-- WHAT TO PRODUCE --
From the line containing "(fillDone s f)" down to the last line of the data, output each line word for word and include nothing else.

Extracted data entries:
--------

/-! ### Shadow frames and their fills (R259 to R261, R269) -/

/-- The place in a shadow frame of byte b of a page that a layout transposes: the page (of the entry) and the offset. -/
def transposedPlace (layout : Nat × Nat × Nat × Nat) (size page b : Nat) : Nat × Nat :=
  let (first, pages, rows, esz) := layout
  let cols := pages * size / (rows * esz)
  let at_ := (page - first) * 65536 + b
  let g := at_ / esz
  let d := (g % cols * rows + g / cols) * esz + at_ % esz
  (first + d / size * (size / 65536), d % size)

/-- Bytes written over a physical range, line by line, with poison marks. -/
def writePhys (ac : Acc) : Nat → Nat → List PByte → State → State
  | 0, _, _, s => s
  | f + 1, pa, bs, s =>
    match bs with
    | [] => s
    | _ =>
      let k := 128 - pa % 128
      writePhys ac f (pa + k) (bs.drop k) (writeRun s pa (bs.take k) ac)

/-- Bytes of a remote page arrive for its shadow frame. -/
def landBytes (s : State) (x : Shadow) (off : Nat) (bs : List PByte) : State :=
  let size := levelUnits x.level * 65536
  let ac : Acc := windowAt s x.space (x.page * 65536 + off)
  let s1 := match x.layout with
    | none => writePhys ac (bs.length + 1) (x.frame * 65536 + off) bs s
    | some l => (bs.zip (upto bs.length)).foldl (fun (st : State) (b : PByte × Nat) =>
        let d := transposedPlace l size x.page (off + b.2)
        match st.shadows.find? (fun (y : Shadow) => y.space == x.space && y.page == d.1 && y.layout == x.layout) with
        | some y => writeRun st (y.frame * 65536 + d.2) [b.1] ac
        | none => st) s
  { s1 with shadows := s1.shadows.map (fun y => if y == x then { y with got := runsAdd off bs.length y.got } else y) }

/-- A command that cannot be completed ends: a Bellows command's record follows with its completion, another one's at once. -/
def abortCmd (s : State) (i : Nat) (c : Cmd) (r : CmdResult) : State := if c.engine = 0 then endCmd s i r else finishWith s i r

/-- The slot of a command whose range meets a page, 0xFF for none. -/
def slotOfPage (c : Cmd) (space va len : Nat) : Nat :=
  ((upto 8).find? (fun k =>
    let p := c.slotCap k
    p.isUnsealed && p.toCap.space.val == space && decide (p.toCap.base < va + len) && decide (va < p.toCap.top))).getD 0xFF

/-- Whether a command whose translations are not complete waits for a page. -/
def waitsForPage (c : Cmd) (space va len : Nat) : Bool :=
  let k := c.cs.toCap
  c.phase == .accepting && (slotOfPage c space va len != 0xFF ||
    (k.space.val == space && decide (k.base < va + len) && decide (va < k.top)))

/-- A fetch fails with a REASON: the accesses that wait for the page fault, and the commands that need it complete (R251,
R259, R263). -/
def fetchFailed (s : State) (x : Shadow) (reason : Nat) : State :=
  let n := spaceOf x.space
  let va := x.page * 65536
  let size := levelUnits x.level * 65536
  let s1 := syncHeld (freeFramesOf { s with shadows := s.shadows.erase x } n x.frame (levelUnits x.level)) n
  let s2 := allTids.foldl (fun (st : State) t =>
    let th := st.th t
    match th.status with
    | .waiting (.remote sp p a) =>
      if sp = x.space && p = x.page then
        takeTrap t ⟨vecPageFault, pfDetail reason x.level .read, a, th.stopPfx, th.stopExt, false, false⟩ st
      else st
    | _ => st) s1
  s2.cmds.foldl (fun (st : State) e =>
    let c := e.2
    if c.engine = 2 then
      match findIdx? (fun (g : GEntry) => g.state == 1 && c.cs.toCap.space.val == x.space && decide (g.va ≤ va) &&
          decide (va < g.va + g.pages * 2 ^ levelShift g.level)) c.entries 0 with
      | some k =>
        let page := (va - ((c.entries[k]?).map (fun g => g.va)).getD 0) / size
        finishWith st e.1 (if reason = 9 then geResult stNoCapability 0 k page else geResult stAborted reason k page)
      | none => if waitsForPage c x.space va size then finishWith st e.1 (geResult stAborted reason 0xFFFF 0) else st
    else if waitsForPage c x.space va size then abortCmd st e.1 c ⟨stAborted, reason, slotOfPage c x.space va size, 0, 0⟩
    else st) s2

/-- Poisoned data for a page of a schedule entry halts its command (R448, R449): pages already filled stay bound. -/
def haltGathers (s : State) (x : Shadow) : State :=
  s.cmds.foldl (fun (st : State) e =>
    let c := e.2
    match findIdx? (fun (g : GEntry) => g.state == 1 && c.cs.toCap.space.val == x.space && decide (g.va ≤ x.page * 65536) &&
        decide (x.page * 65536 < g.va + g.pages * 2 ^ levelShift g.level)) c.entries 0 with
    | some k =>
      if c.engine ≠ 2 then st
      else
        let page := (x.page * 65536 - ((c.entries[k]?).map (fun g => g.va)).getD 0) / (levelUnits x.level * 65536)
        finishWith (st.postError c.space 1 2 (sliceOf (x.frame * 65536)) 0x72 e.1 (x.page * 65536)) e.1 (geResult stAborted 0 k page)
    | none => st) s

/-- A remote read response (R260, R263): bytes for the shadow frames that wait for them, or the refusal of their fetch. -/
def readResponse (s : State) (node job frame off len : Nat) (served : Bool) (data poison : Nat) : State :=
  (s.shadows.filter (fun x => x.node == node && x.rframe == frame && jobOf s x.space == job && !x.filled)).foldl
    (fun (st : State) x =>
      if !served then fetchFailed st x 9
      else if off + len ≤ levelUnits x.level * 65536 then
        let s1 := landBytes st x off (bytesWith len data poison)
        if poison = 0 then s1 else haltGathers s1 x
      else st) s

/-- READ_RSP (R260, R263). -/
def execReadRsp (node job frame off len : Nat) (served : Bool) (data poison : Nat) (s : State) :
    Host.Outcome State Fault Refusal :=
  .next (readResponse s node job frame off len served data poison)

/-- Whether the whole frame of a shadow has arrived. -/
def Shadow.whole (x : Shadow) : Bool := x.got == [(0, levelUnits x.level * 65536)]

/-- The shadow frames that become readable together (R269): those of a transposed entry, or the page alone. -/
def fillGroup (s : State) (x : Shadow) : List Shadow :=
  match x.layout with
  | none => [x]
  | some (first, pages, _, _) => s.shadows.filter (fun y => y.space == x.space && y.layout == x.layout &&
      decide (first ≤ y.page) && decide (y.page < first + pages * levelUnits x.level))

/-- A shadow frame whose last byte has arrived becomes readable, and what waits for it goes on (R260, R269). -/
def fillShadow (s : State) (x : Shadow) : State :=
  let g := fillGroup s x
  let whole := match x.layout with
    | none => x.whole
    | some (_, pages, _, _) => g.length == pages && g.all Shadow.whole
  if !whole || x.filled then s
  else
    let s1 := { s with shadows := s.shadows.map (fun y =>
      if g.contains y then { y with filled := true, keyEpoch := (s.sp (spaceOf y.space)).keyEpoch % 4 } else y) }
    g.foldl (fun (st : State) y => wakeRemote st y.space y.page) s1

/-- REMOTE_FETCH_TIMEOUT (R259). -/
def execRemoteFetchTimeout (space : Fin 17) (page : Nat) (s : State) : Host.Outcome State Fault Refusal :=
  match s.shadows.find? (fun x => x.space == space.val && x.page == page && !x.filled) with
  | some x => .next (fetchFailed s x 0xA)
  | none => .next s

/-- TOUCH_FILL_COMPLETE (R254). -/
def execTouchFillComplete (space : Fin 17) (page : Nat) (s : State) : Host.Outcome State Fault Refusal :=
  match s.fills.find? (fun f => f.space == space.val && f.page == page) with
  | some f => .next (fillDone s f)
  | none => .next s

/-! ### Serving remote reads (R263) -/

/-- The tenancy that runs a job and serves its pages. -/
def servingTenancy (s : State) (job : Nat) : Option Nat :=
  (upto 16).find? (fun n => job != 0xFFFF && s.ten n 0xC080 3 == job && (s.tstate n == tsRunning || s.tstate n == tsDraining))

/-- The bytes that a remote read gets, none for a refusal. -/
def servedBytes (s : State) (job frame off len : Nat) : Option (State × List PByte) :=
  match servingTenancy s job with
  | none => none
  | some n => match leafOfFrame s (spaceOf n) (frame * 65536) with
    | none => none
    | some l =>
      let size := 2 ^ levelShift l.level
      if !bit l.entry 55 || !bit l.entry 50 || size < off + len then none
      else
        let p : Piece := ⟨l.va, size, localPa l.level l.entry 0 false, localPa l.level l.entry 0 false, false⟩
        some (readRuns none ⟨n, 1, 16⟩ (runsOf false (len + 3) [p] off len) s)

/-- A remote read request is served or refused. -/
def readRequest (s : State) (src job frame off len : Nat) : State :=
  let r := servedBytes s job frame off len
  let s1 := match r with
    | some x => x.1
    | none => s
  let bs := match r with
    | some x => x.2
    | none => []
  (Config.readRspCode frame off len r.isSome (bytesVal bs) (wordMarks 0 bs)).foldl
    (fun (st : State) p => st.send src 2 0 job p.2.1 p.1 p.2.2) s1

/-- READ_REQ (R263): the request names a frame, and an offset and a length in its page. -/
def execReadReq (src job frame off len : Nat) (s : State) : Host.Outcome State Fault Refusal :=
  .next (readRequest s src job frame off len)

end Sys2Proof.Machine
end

--------

-- TASK RESULT --
  | some f => .next (fillDone s f)
  | none => .next s

/-! ### Serving remote reads (R263) -/

/-- The tenancy that runs a job and serves its pages. -/
def servingTenancy (s : State) (job : Nat) : Option Nat :=
  (upto 16).find? (fun n => job != 0xFFFF && s.ten n 0xC080 3 == job && (s.tstate n == tsRunning || s.tstate n == tsDraining))

/-- The bytes that a remote read gets, none for a refusal. -/
def servedBytes (s : State) (job frame off len : Nat) : Option (State × List PByte) :=
  match servingTenancy s job with
  | none => none
  | some n => match leafOfFrame s (spaceOf n) (frame * 65536) with
    | none => none
    | some l =>
      let size := 2 ^ levelShift l.level
      if !bit l.entry 55 || !bit l.entry 50 || size < off + len then none
      else
        let p : Piece := ⟨l.va, size, localPa l.level l.entry 0 false, localPa l.level l.entry 0 false, false⟩
        some (readRuns none ⟨n, 1, 16⟩ (runsOf false (len + 3) [p] off len) s)

/-- A remote read request is served or refused. -/
def readRequest (s : State) (src job frame off len : Nat) : State :=
  let r := servedBytes s job frame off len
  let s1 := match r with
    | some x => x.1
    | none => s
  let bs := match r with
    | some x => x.2
    | none => []
  (Config.readRspCode frame off len r.isSome (bytesVal bs) (wordMarks 0 bs)).foldl
    (fun (st : State) p => st.send src 2 0 job p.2.1 p.1 p.2.2) s1

/-- READ_REQ (R263): the request names a frame, and an offset and a length in its page. -/
def execReadReq (src job frame off len : Nat) (s : State) : Host.Outcome State Fault Refusal :=
  .next (readRequest s src job frame off len)

end Sys2Proof.Machine
end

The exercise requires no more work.